Qiu Bailing, an analyst at Shanghai Securities, pointed out in a recent research report that the dual brands Arcfox and Jiuxiang both hit monthly sales record highs in December 2025, and Arcfox S (L3 version) became one of the two first L3 autonomous driving models in China. In 2026, BAIC New Energy is expected to launch several new models, which bodes well for its sales and overall performance in 2026.
In summary, BAIC BluePark’s dilemma is a microcosm of the self-rescue efforts of the first generation of Chinese new energy vehicle firms amid the wave of industrial upgrade. What it faces is not just the challenge of returning to profitability but a profound “self-revolution” of reshaping its brand soul and rebuilding market recognition.
Currently, the “Huawei card” is undoubtedly a powerful ace, helping BAIC BluePark achieve a leap in brand recognition and a reshaping of core competitiveness in the shortest time. However, growth built on “blood transfusion” must eventually return to the test of the company’s own “hematopoietic” capacity.

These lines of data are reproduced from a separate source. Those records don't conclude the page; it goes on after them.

-- ==== Sys2Proof/Tests/Slice0.lean ====
section
/-! SUPPORT. The model's own tests: what WellFormed refuses, the spec's worked figures (sections 1.7, 2.9, 6.13, 7.5, 12),
and, for every statement with hypotheses, a concrete state and operands that meet them. -/

namespace Sys2Proof.Tests

open Sys2Proof.Machine

/-- The state a command leaves. -/
def after (c : Instr) (s : State) : State :=
  match exec c s with
  | .next t => t
  | _ => s

/-! ### WellFormed refuses an ill-formed command, check by check -/

theorem test_wf_halt : Instr.wf (.halt (cellFrame .halt 8 255 [])) = true := by decide
/-- Sender 3 is a carriage, not the cell. -/
theorem test_wf_sender : Instr.wf (.halt (cellFrame .halt 3 255 [])) = false := by decide
/-- A PASS LOAD to every station. -/
theorem test_wf_dest : Instr.wf (.passLoad (cellFrame .passLoad 8 255 [0, 0, 0])) = false := by decide
/-- A HALT with a payload. -/
theorem test_wf_length : Instr.wf (.halt (cellFrame .halt 8 255 [0])) = false := by decide
/-- A frame of another kind. -/
theorem test_wf_kind : Instr.wf (.halt (cellFrame .lineReset 8 255 [])) = false := by decide
/-- A frame of another class. -/
theorem test_wf_class : Instr.wf (.halt (frameBytes 2 8 255 1 [])) = false := by decide
/-- A frame whose check sequence differs. -/
theorem test_wf_check : Instr.wf (.halt [8, 255, 1, 0, 0, 0]) = false := by decide
/-- A beacon from a cell address. -/
theorem test_wf_beacon_sender : Instr.wf (.beacon (frameBytes 2 9 255 16 [])) = false := by decide
/-- A request for section 2 under the row of section 1. -/
theorem test_wf_section : Instr.wf (.statusRequestStation (cellFrame .statusRequest 8 0 [2, 0])) = false := by decide
/-- A rival's arbitration field with sender 20. -/
theorem test_wf_rival : Instr.wf (.frameStart [20]) = false := by decide

/-! ### Layouts (chapter 12) -/

/-- The check of R190 over the nine digits, the usual test vector of this generator, preset and bit order. -/
theorem test_check_digits : checkOf [0x31, 0x32, 0x33, 0x34, 0x35, 0x36, 0x37, 0x38, 0x39] = 0x29B1 := by decide
/-- A HALT from address 8 to all: class 0, sender 8; 255; kind 1; length 0 (12.2). -/
theorem test_halt_header : (cellFrame .halt 8 255 []).take 4 = [0x08, 0xFF, 0x01, 0x00] := by decide
/-- A record's first word: WELD with CHAIN, lead id 5, trail id 6, plunge rate 20; its second: rate 100, cool dwell 750 (12.7). -/
theorem test_record_word :
    let r := recordOfBytes ([0x18, 0x05, 0x06, 0x14, 0x00, 0x64, 0x02, 0xEE] ++ List.replicate 24 0)
    r.kind = some .weld ∧ r.chain = true ∧ r.cont = false ∧ r.leadId = 5 ∧ r.trailId = 6 ∧ r.plungeRate = 20
      ∧ r.rate = 100 ∧ r.coolDwell = 750 := by decide
/-- Words 4 to 7: a start of 1 is the lowest bit of the first 25, bit 7 of word 4's last byte (12.7). -/
theorem test_record_start :
    (recordOfBytes (List.replicate 16 0 ++ [0, 0, 0, 0x80] ++ List.replicate 12 0)).start = 1 := by decide
/-- No row of the table gives bits: no word spells a command. -/
theorem test_decode_none : decodeTableWord 16 0x1234 = none := rfl

/-! ### Reset -/

theorem test_reset_station : State.reset.su.station = .unconfigured ∧ State.reset.hs.forceAge = 65535 := by decide
/-- POWER_UP with the strap pins at 5 reads own rank 5 (R1). -/
theorem test_powerUp_rank :
    (after (.powerUp { straps := 5, estopAsserted := false, clampMade := true, lineBusy := false }) State.reset).ownRank = 5 := by
  decide

/-! ### Chapter 1 -/

/-- The table of R3. -/
theorem test_adjacent :
    upperNeighbour 2 0b00010111 = some 4 ∧ lowerNeighbour 2 0b00010111 = some 1 ∧ upperNeighbour 2 0b00011111 = some 3
      ∧ upperNeighbour 0 0b00000111 = some 1 ∧ lowerNeighbour 0 0b00000111 = none ∧ upperNeighbour 5 0b00100100 = none
      ∧ lowerNeighbour 5 0b00100100 = some 2 ∧ upperNeighbour 3 0b00001000 = none := by decide

/-- 1.7: at age 24, the stale limit, an entry is LIVE; at 25 it goes SILENT. -/
theorem test_ageing :
    (ageEntry 24 { rank := 1, liveness := .live, age := 23 }).liveness = .live
      ∧ (ageEntry 24 { rank := 1, liveness := .live, age := 24 }).liveness = .silent := by decide

/-! ### Chapter 2 -/

/-- 2.9, a weld under a slowing edge. -/
def slowingEdge : State :=
  { ownRank := 2
    nt := { view := 0b00001100, entries := (freshEntries 2).map (fun e => if e.rank = 3 then
      { e with liveness := .live, age := 6
               content := some { position := some 9620000, direction := .up, speed := 90, openList := [], closedList := [] } }
      else e) }
    constants := { railMax := 25000000 }
    rm := { enable := true, base := 7000000, length := 2000000, kind := .edge, derate := 12, offset := 0 } :: List.replicate 7 {}
    tg := { p := some 8000000, v := 96, target := some ⟨.weld, 8500000, 100⟩, phaseOpen := true, lastEnd := some 8500000 }
    px := { state := .active, overrideInForce := 110 }, hs := { state := .stirring }, su := { station := .running } }

theorem test_slowing_edge :
    fenceAt slowingEdge 8000000 = 8119916 ∧ targetSpeed slowingEdge = 82
      ∧ (after .travelComputation slowingEdge).tg.v = 92 ∧ (after .travelComputation slowingEdge).tg.p = some 8000092
      ∧ (after .travelComputation slowingEdge).flag .fenceIntrusion = false := by decide

/-- 2.9, closing on the end: 87, 83, 79, 75. -/
theorem test_closing :
    newSpeed {} 90 100 1000 = 87 ∧ newSpeed {} 87 100 913 = 83 ∧ newSpeed {} 83 100 830 = 79 ∧ newSpeed {} 79 100 751 = 75 := by
  decide

/-- The table of R30. -/
theorem test_permitted : permittedSpeed 4 0 = 0 ∧ permittedSpeed 4 10 = 7 ∧ permittedSpeed 4 501000 = 2000 := by decide

/-- 2.9, a fence that jumps nearer. -/
def jumpsNearer : State :=
  { nt := { view := 0b00000011, entries := (freshEntries 0).map (fun e => if e.rank = 1 then
      { e with liveness := .live, age := 1
               content := some { position := some 6520000, direction := .up, speed := 0, openList := [], closedList := [] } }
      else e) }
    tg := { p := some 5000000, v := 600, target := some ⟨.move, 9000000, 800⟩, phaseOpen := true, lastEnd := some 9000000 }
    px := { state := .active }, su := { station := .running } }

theorem test_jumps_nearer :
    (after .travelComputation jumpsNearer).tg.v = 397 ∧ (after .travelComputation jumpsNearer).tg.p = some 5000397
      ∧ (after .travelComputation jumpsNearer).flag .fenceIntrusion = true := by decide

/-! ### Chapter 6 -/

/-- 6.13, one force step. -/
def oneForceStep : State :=
  { constants := { forceGain := 40, maxTrimStep := 25 }
    rm := { enable := true, base := 0, length := 100, kind := .solid, derate := 16, offset := -50 } :: List.replicate 7 {}
    tg := { p := some 10, v := 5 }
    hs := { state := .stirring, trim := 480, force := 1690, forceAge := 0
            weld := some { rpm := 1200, depth := 5800, plungeRate := 20, dwell := 250, setpoint := 1800, cont := false } } }

theorem test_force_step :
    (after .headExpiryWork oneForceStep).hs.trim = 500 ∧ (after .headExpiryWork oneForceStep).hs.zCommand = 6300
      ∧ (after .headExpiryWork oneForceStep).flag .forceSaturated = true := by decide
/-- The step truncates toward zero: −2440 / 64 is −38. -/
theorem test_trim_step : trimStep 40 64 60 = 37 ∧ trimStep 40 64 (-61) = -38 ∧ trimStep 40 25 (-61) = -25 := by decide

/-- R109: a force taken in SPINNING_UP is not compared, though its message completes the spin-up; one in PLUNGING is. -/
theorem test_force_compared :
    let m : Feedback := { position := 10, z := 0, atSpeed := true, zClear := false, force := 4095, forceValid := true, faultCode := 0 }
    let s (h : HeadState) : State :=
      { tg := { p := some 10 }, hs := { state := h }, dp := { enable := true, slot := some m }, su := { station := .running } }
    (after .spinUpComplete (s .spinningUp)).hs.state = .plunging ∧ (after .spinUpComplete (s .spinningUp)).flag .fault = false
      ∧ (after .feedbackTaken (s .plunging)).flag .fault = true := by decide
/-- R22: a PAUSE start sets the stall counter to 0. -/
theorem test_pause_clears_stall :
    let r := recordOfBytes ([0x40, 0, 0, 0, 0, 5, 0, 0] ++ List.replicate 24 0)
    let t := after .recordClose { tg := { p := some 10, stallCount := 9 }, px := { state := .fetching, record := some r }
                                  su := { station := .running } }
    r.kind = some .pause ∧ t.px.state = .active ∧ t.px.pauseCount = 5 ∧ t.tg.stallCount = 0 := by decide
/-- R172: with the enable off the demand message carries a spindle rpm of 0. -/
theorem test_demand_enable :
    let s (on : Bool) : State := { hs := { spindle := 1000 }, dp := { enable := on } }
    (demandNow (s true)).spindle = 1000 ∧ (demandNow (s false)).spindle = 0 := by decide
/-- R73, R94: a HALT after an accepted JOB START meets its fetch, and the chain ends HALTED. -/
theorem test_halt_meets_fetch :
    let s : State := { tg := { p := some 10 }, su := { station := .idle } }
    let t := after (.jobStart (cellFrame .jobStart 8 255 ([1, 0, 3] ++ List.replicate 14 0))) s
    t.px.state = .fetching ∧ (after (.halt (cellFrame .halt 8 255 [])) t).px.completion.kind = some .halted := by decide

/-! ### Chapter 7 -/

/-- The table of R136. -/
theorem test_closed_list :
    pushClosed 9 [] = [9] ∧ pushClosed 9 [4, 9, 12] = [4, 12, 9] ∧ pushClosed 20 [4, 12, 9] = [4, 12, 9, 20]
      ∧ pushClosed 31 [4, 12, 9, 20] = [12, 9, 20, 31] ∧ pushClosed 12 [12, 9, 20, 31] = [9, 20, 31, 12] := by decide

/-- 7.5, E0: rank 3's release test at 10,200,043 with release point 10,200,000. -/
theorem test_release :
    let s : State := { tg := { p := some 10200043 }, hs := { state := .stirring }
                       ju := { openList := [⟨5, 2, .pending, 0, 10200000⟩], currentLead := some 5 } }
    (after .jointUnitExpiry s).ju.openList = [⟨5, 2, .ready, 0, 10200000⟩] := by decide

/-! ### States for the witnesses -/

/-- A WELD from 1000 to 5000 at 100. -/
def weldRecord : PassRecord :=
  { kindCode := 1, chain := false, cont := false, tolerate := false, notify := false, leadId := 0, trailId := 0
    plungeRate := 50, rate := 100, coolDwell := 0, plungeDepth := 6000, rpm := 1000, plungeDwell := 500, setpoint := 1200
    start := 1000, endPos := 5000, release := 0, entryX := 0, standoff := 0 }
def moveRecord : PassRecord := { weldRecord with kindCode := 3, rate := 2000 }
def dryRecord : PassRecord := { weldRecord with kindCode := 2 }
def pauseRecord : PassRecord := { weldRecord with kindCode := 4 }
def weldOf (cont : Bool) : WeldParams :=
  { rpm := 1000, depth := 6000, plungeRate := 50, dwell := 500, setpoint := 1200, cont := cont }

/-- A station IDLE at 1000 with its clamps made. -/
def idleAt : State :=
  { tg := { p := some 1000, lastEnd := none }, dp := { clamp := true, age := 0 }, su := { station := .idle } }
/-- A station RUNNING the record in an executor state. -/
def runs (x : ExecutorState) (r : PassRecord) : State :=
  { idleAt with su := { station := .running }, px := { state := x, record := some r, passed := true }
                dp := { clamp := true, age := 0, enable := true } }
/-- A MOVE under way. -/
def moves : State :=
  { runs .active moveRecord with
    tg := { p := some 1000, v := 4, target := some ⟨.move, 5000, 2000⟩, phaseOpen := true, lastEnd := some 5000 } }
/-- A WELD under way with the head in a state. -/
def welds (h : HeadState) : State :=
  { runs .active weldRecord with
    tg := { p := some 1000, v := 4, target := some ⟨.weld, 5000, 100⟩, phaseOpen := h == .stirring, lastEnd := some 5000 }
    hs := { state := h, weld := some (weldOf false), zCommand := 6000, spindle := 1000, forceAge := 0 } }
/-- The same, a silent neighbour ahead. -/
def silentAhead (s : State) : State :=
  { s with nt := { s.nt with view := 0b00000011 } }
/-- A record whose end is decided. -/
def ending (x : ExecutorState) (k : EndKind) (h : HeadState) : State :=
  { runs x weldRecord with
    px := { state := x, record := some weldRecord, passed := true, decided := some ⟨k, none⟩ }
    hs := { state := h, weld := some (weldOf false) } }
/-- A retracting head of a station with no chain. -/
def retracts (z : Nat) : State :=
  { idleAt with hs := { state := .retracting, zCommand := z }, dp := { clamp := true, age := 0, enable := true } }
/-- A fetch of a record in the fresh role. -/
def fetches (r : PassRecord) : State :=
  { runs .fetching r with px := { state := .fetching, record := some r } }
/-- A fetch of a record as a continuation of a WELD up the rail. -/
def continues (r : PassRecord) : State :=
  { runs .fetching r with
    px := { state := .fetching, role := .continuation, record := some r }
    hs := { state := .stirring, weld := some (weldOf true) } }
/-- A chain under way in every way a stopping cause can meet it: held, fetching in both roles, ACTIVE at rest and with the head
at work, a normal end and a stopping cause decided, and HALTING. -/
def underWay : List State :=
  [runs .waitSlot weldRecord, fetches moveRecord, continues weldRecord, { moves with tg := { moves.tg with v := 0 } },
    welds .stirring, welds .dwelling, ending .awaitHeadEnd .complete .retracting, ending .awaitHeadEnd .fault .retracting,
    ending .halting .halted .stirring]
/-- A feedback message that is no fault. -/
def goodFeedback : Feedback :=
  { position := 1000, z := 6000, atSpeed := true, zClear := true, force := 1000, forceValid := true, faultCode := 0 }
def takes (m : Feedback) (s : State) : State := { s with dp := { s.dp with slot := some m } }

/-- A frame of a fixed length passes. -/
theorem taken_fixed {k : FrameKind} {sender dest n : Nat} {payload : List Byte} {s : State}
    (h : (k.fromCell && decide (8 ≤ sender ∧ sender ≤ 15) && (decide (dest = s.ownRank.val) || (decide (dest = 255) && !k.answered))
      && decide (k.fixedLength = some n) && decide (payload.length = n) && decide (payload.length ≤ Config.longestPayload)
      && decide (s.pli.reception ≠ .notTaken) && (!k.answered || decide (repliesHeld s < Config.replyCapacity))) = true) :
    Taken k sender dest payload s := by
  simp only [Bool.and_eq_true, Bool.or_eq_true, decide_eq_true_eq, Bool.not_eq_true'] at h
  obtain ⟨⟨⟨⟨⟨⟨⟨h1, h2, h3⟩, h4⟩, h5⟩, h6⟩, h7⟩, h8⟩, h9⟩ := h
  exact ⟨h1, h2, h3, h4, (fun m hm => by rw [h5] at hm; cases hm; exact h6), h7, h8,
    fun ha => h9.resolve_left (by simp [ha])⟩

/-- A frame of no fixed length passes. -/
theorem taken_free {k : FrameKind} {sender dest : Nat} {payload : List Byte} {s : State}
    (h : (k.fromCell && decide (8 ≤ sender ∧ sender ≤ 15) && (decide (dest = s.ownRank.val) || (decide (dest = 255) && !k.answered))
      && decide (k.fixedLength = none) && decide (payload.length ≤ Config.longestPayload)
      && decide (s.pli.reception ≠ .notTaken) && (!k.answered || decide (repliesHeld s < Config.replyCapacity))) = true) :
    Taken k sender dest payload s := by
  simp only [Bool.and_eq_true, Bool.or_eq_true, decide_eq_true_eq, Bool.not_eq_true'] at h
  obtain ⟨⟨⟨⟨⟨⟨h1, h2, h3⟩, h4⟩, h5⟩, h7⟩, h8⟩, h9⟩ := h
  exact ⟨h1, h2, h3, h4, (fun m hm => by rw [h5] at hm; cases hm), h7, h8, fun ha => h9.resolve_left (by simp [ha])⟩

The path ahead for BAIC BluePark is already clear: to make good use of the time window of empowerment by Huawei, quickly establish Jiuxiang as a solid high-end pillar, consolidate Arcfox’s position in the mainstream market, and eventually let scale effect become the cornerstone of offsetting costs and generating profits.
As for whether BAIC BluePark can win this comeback battle, the answer remains uncertain.